What you need to do:
Look through the lines below for the word "modOp", and copy every line that has it.

___ Extracted material

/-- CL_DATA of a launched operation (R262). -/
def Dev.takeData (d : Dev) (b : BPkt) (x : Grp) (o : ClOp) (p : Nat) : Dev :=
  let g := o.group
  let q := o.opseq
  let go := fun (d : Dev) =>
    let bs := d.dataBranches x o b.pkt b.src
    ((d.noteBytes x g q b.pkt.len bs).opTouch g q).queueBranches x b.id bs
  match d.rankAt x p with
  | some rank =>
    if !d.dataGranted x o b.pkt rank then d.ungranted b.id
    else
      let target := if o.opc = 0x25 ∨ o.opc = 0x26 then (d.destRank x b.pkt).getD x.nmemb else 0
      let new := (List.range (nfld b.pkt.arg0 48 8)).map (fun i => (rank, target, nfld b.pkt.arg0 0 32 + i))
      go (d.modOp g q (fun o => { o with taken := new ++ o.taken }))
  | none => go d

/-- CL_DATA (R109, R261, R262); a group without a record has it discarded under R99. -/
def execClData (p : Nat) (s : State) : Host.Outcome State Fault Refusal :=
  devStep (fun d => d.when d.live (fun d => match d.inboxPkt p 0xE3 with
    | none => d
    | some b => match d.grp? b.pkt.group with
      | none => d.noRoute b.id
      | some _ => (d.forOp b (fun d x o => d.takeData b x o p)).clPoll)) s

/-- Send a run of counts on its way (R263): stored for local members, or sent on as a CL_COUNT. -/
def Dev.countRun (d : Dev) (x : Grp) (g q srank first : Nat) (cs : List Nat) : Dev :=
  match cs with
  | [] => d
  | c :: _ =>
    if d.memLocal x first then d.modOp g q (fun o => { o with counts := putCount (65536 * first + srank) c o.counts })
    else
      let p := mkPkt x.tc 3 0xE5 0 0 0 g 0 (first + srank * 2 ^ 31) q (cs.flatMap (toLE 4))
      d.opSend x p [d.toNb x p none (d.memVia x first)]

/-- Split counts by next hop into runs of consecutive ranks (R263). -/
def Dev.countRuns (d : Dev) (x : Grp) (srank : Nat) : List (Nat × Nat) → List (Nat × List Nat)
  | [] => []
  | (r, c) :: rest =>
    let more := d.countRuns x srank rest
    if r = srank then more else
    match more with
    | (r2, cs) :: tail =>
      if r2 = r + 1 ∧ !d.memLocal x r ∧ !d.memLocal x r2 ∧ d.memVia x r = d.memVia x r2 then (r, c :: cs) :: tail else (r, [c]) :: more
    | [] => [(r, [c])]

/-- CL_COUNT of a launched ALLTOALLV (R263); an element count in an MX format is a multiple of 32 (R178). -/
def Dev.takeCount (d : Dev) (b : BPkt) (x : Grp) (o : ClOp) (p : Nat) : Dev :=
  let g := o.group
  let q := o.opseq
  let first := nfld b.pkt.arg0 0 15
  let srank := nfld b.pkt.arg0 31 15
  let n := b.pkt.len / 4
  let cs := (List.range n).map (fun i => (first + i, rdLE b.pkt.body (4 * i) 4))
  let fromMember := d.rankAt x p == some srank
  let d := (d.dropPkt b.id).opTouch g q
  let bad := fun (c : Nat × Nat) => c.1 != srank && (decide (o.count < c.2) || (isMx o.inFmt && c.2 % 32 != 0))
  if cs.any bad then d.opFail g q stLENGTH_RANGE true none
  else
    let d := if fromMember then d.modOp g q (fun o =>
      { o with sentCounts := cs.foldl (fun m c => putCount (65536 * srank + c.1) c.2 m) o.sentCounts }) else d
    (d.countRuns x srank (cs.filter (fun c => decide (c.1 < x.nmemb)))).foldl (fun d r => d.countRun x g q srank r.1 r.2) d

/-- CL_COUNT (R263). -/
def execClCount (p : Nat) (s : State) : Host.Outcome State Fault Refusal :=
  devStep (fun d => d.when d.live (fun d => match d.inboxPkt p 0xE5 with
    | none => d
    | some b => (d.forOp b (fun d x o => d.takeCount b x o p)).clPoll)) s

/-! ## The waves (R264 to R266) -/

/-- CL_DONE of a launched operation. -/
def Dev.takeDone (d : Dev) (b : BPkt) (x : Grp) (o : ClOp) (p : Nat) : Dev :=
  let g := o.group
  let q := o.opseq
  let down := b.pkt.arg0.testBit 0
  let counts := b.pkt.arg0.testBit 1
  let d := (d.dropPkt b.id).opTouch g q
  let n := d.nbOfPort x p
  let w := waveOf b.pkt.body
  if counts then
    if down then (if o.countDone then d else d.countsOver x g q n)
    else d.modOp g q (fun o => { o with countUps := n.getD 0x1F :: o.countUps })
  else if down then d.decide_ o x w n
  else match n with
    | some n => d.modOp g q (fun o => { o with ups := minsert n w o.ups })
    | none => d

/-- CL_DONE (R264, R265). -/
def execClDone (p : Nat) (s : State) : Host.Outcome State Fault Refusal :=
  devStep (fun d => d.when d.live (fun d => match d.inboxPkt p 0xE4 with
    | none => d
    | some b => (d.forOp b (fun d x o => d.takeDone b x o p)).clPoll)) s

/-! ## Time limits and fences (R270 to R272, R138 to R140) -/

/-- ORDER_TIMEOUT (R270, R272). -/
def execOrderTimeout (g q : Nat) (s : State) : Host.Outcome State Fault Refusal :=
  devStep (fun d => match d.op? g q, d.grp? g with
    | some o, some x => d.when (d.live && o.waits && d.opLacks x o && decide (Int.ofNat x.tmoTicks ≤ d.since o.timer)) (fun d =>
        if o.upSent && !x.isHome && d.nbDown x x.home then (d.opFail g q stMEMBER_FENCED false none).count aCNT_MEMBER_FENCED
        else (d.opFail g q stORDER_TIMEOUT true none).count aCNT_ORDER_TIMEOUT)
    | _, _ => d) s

______

Task output:
      go (d.modOp g q (fun o => { o with taken := new ++ o.taken }))
    if d.memLocal x first then d.modOp g q (fun o => { o with counts := putCount (65536 * first + srank) c o.counts })
    let d := if fromMember then d.modOp g q (fun o =>
    else d.modOp g q (fun o => { o with countUps := n.getD 0x1F :: o.countUps })
    | some n => d.modOp g q (fun o => { o with ups := minsert n w o.ups })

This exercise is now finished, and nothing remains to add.